At that rate, the Gavins Point Dam is pouring out enough water to fill about 72 million one-gallon jugs every minute.

Missouri River Timeline

Historical Perspective

Unlike in 2007 when this photo was taken in Levasy, the Missouri River so far this summer has not topped the levees in eastern Jackson County. However, unlike in 2007, the Missouri River is expected to remain high and pose a flood threat this entire summer.

Missouri River Record Crests
Near Sibley, Missouri

35.91 Feet    July 29, 1993
35.58 Feet    July 14, 1951
32.80 Feet    May 8, 2007
32.60 Feet    June 3, 1903
31.10 Feet    July 7, 2011

SOURCE: National Weather Service's Advanced Hydrologic Prediction Service


Wednesday, July 13, 2011
Two inches of rain fell in and around Levasy on Tuesday, July 12, causing increased flooding in the area from the Fire Prairie Creek. The flooding in eastern Jackson County from the creek won't let up until the Missouri River drops to around 28 feet and stops backing up into the tributary.

Monday, July 11, 2011
The Missouri River dipped back below 31 feet as the National Weather Service predicted a slow drop throughout the week to around 30 feet even. Jackson County Emergency Preparedness Director Mike Curry remains concerned about levees breaching as they hold back the high water.

Friday, July 8, 2011
The levees near Sibley and Levasy in eastern Jackson County continued to hold back the Missouri River, despite water levels rising to beyond 31 feet. In a warning update issued Friday morning, the National Weather Service (NWS) anticipated "major flooding" in the Sibley and Levasy area as the river was expected to crest at around 31.2 feet Sunday, July 10, "then begin falling."

Wednesday, July 6, 2011
Despite rising to 30.8 feet near Sibley and Levasy on Saturday, July 2, the Missouri River did not top the primary levees in eastern Jackson County this past weekend. The water level had dipped to 30.15 feet as of 6 a.m. Tuesday, but had crept up to 30.55 feet at 7:27 a.m. Wednesday, according to the National Weather Service (NWS).

Friday, July 1, 2011
The Missouri River was expected to be on the verge of topping the primary levees in eastern Jackson County as water levels continued to rise heading into the Independence Day weekend. The National Weather Service (NWS) projected that the river would crest near Sibley and Levasy at 30.4 feet early Saturday, July 2, bringing the water level up to -- if not over -- the brim of the 30-foot levees.

Flooded FieldTuesday, June 28, 2011
A levee breach near Atchison, Kansas was suspected of causing inaccurate measurements in gages at Atchison and Leavenworth, Kansas.

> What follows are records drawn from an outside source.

/-! ### Refused requests (R44, R48, R99) -/

theorem port_disown (k uid : Nat) (s : State) : ∃ owed, port k (disown k uid s) = { port k s with owed := owed } :=
  ⟨_, port_setPort_same ..⟩

/-- The answer to a request of a ready port joins its egress buffer, and the request's credits become due. -/
theorem port_finishAtPort {k : Nat} {r : Req} {s : State} (rtype info : Nat) (hsrc : r.src = .cp k) (hready : (port k s).ready = true) :
    ∃ hdue ddue, port k (finishAtPort r rtype info s) =
      { port k s with egress := (port k s).egress ++ [.hdr rtype r.tag 0 0 info true], hdue := hdue, ddue := ddue } := by
  have hanswers : answers (port k s) = true := by rw [answers, hready, Bool.true_or]
  unfold finishAtPort answerPort returnCredits
  rw [hsrc]
  dsimp only
  unfold egressPut oweCredits
  dsimp only
  rw [hanswers, if_pos rfl, port_setPort_same, port_setPort_same]
  exact ⟨_, _, rfl⟩

/-- A header that is answered at once leaves the queue and does not enter ingress. -/
theorem port_answerHead {k : Nat} {r : Req} {rest : List Req} {s : State} (rtype info : Nat) (hsrc : r.src = .cp k)
    (hready : (port k s).ready = true) :
    (port k (finishAtPort r rtype info (disown k r.uid (headTaken k rest s)))).rx = rest ∧
      (port k (finishAtPort r rtype info (disown k r.uid (headTaken k rest s)))).ing = (port k s).ing ∧
      (port k (finishAtPort r rtype info (disown k r.uid (headTaken k rest s)))).egress =
        (port k s).egress ++ [.hdr rtype r.tag 0 0 info true] := by
  obtain ⟨owed, howed⟩ := port_disown k r.uid (headTaken k rest s)
  rw [port_headTaken] at howed
  have hready' : (port k (disown k r.uid (headTaken k rest s))).ready = true := by rw [howed, hready]
  obtain ⟨hdue, ddue, hport⟩ := port_finishAtPort rtype info hsrc hready'
  rw [hport, howed]
  exact ⟨rfl, rfl, rfl⟩

theorem recordFault_ports (ctx src : Nat) (write window : Bool) (addr : Nat) (s : State) :
    (recordFault ctx src write window addr s).ports = s.ports := (fr_recordFault ..).f_ports rfl

theorem faultPort_own {k : Nat} {r : Req} (s : State) (hk : k < 16) (hm : r.m = k) :
    faultPort r false s = recordFault r.ctx k (r.op != .rd) false (firstByte r) (finishAtPort r rtAccess r.addr s) := by
  rw [faultPort, hm, if_pos hk]
  rfl

theorem recordFault_recorded {s : State} (ctx src : Nat) (write window : Bool) (addr : Nat) (h : on GLB_FAULT_INFO.VALID s = true) :
    recordFault ctx src write window addr s = put GLB_FAULT_INFO.OVERFLOW 1 s := by rw [recordFault, if_pos h]

theorem recordFault_first {s : State} (ctx src : Nat) (write window : Bool) (addr : Nat) (h : on GLB_FAULT_INFO.VALID s = false) :
    recordFault ctx src write window addr s = putAll [(GLB_FAULT_INFO.CTX, ctx), (GLB_FAULT_INFO.SRC, src),
      (GLB_FAULT_INFO.WRITE, b2n write), (GLB_FAULT_INFO.WINDOW, b2n window), (GLB_FAULT_INFO.VALID, 1), (GLB_FAULT_ADDR.ADDR, addr)] s := by
  rw [recordFault, h]
  rfl

/-- A flag written with a Bool reads as that Bool. -/
theorem on_of_rd_b2n {f : Fld} {s : State} {b : Bool} (h : rd f s = b2n b % 2) : on f s = b := by
  rw [on, h]
  cases b <;> rfl

/-- Settles O14: the header is answered from the head of the queue, and a fault is recorded where none is. -/
theorem refusedRequests : Obligations.RefusedRequests := by
  unfold Obligations.RefusedRequests
  refine ⟨fun k r rest op c s hc hrx hop hk hsrc hformat hready => ?_,
    fun k r rest op c s hc hrx hop hk hm hsrc hformat hopen hready => ?_, fun ctx src addr write window s h => ?_,
    fun ctx src addr write window s h => recordFault_recorded ctx src write window addr h⟩
  · refine ⟨_, exec_decode s hc, ?_⟩
    rw [← hop, decodeHead_malformed hrx hk hformat]
    exact port_answerHead rtFormat _ hsrc hready
  · obtain ⟨hrest, hing, hegress⟩ := port_answerHead (rest := rest) rtAccess r.addr hsrc hready
    refine ⟨_, finishAtPort r rtAccess r.addr (disown k r.uid (headTaken k rest s)), exec_decode s hc, ?_⟩
    rw [← hop, decodeHead_closed hrx hk hformat hopen, faultPort_own _ hk hm, port_congr k (recordFault_ports ..)]
    exact ⟨hrest, hing, hegress, rfl⟩
  · rw [recordFault_first ctx src write window addr h]
    refine ⟨on_of_rd_b2n (b := true) ?_, ?_, ?_, on_of_rd_b2n ?_, on_of_rd_b2n ?_, ?_⟩
    · exact rd_putAll_mem GLB_FAULT_INFO.VALID 1 [_, _, _, _] [_] s nofun rfl
    · exact rd_putAll_mem GLB_FAULT_INFO.CTX ctx [] [_, _, _, _, _] s nofun rfl
    · exact rd_putAll_mem GLB_FAULT_INFO.SRC src [_] [_, _, _, _] s nofun rfl
    · exact rd_putAll_mem GLB_FAULT_INFO.WRITE (b2n write) [_, _] [_, _, _] s nofun rfl
    · exact rd_putAll_mem GLB_FAULT_INFO.WINDOW (b2n window) [_, _, _] [_, _] s nofun rfl
    · exact rd_putAll_mem GLB_FAULT_ADDR.ADDR addr [_, _, _, _, _] [] s nofun rfl

end Sys2Proof.Machine
end

section
/-! Proofs for the ports (02_ports.md): the block's own reads through HP, their tags, function resets and messages (R62, R375, R376,
R449, R507, R508). -/

namespace Sys2Proof.Machine

open Reg

/-! ### What leaves the host endpoint ready (R507)

`HostPort.ready` is set by the ROM code and cleared by a function reset; the operations that lose a host context set keep it. -/

theorem hostReady_of_frame {m : Nat} {s t : State} (h : Frame m s t) (hm : m.testBit 35 = false) : t.host.ready = s.host.ready :=
  congrArg HostPort.ready (h.f_host hm)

Once more data could be reviewed, the National Weather Service anticipated that river-level projections for the Missouri River and the Kansas River would be revised "upward."   

Monday, June 27, 2011
Thunderstorms that swept through the area Sunday night into Monday morning (June 26-27) had little impact on the Missouri River as it flows through eastern Jackson County. At 7:02 Monday morning, the water level near the Sibley and Levasy levees was at 26.8 feet, according to the National Weather Service (NWS).

Friday, June 24, 2011
The National Weather Service (NWS) did not anticipate the Missouri River's water level near Levasy and Sibley to rise Saturday, June 25. Due to levee breaches Thursday, June 23 in two northwest Missouri counties, river levels fell between Brownville, Nebraska and St. Joseph, Missouri, prompting the NWS to reduce its previous river level projections for June 25. However, the NWS noted any relief down stream from Atchison and Holt counties would only be temporary.

Monday, June 20, 2011
Jackson County officials have been anxiously monitoring conditions along the swollen Missouri River for weeks. Volunteers filled 6,000 sandbags in preparation for potential flooding. On the morning of June 20, the National Weather Service (NWS) issued a flood warning that included parts of Jackson County (near Sibley), as well as parts of Platte and Clay counties.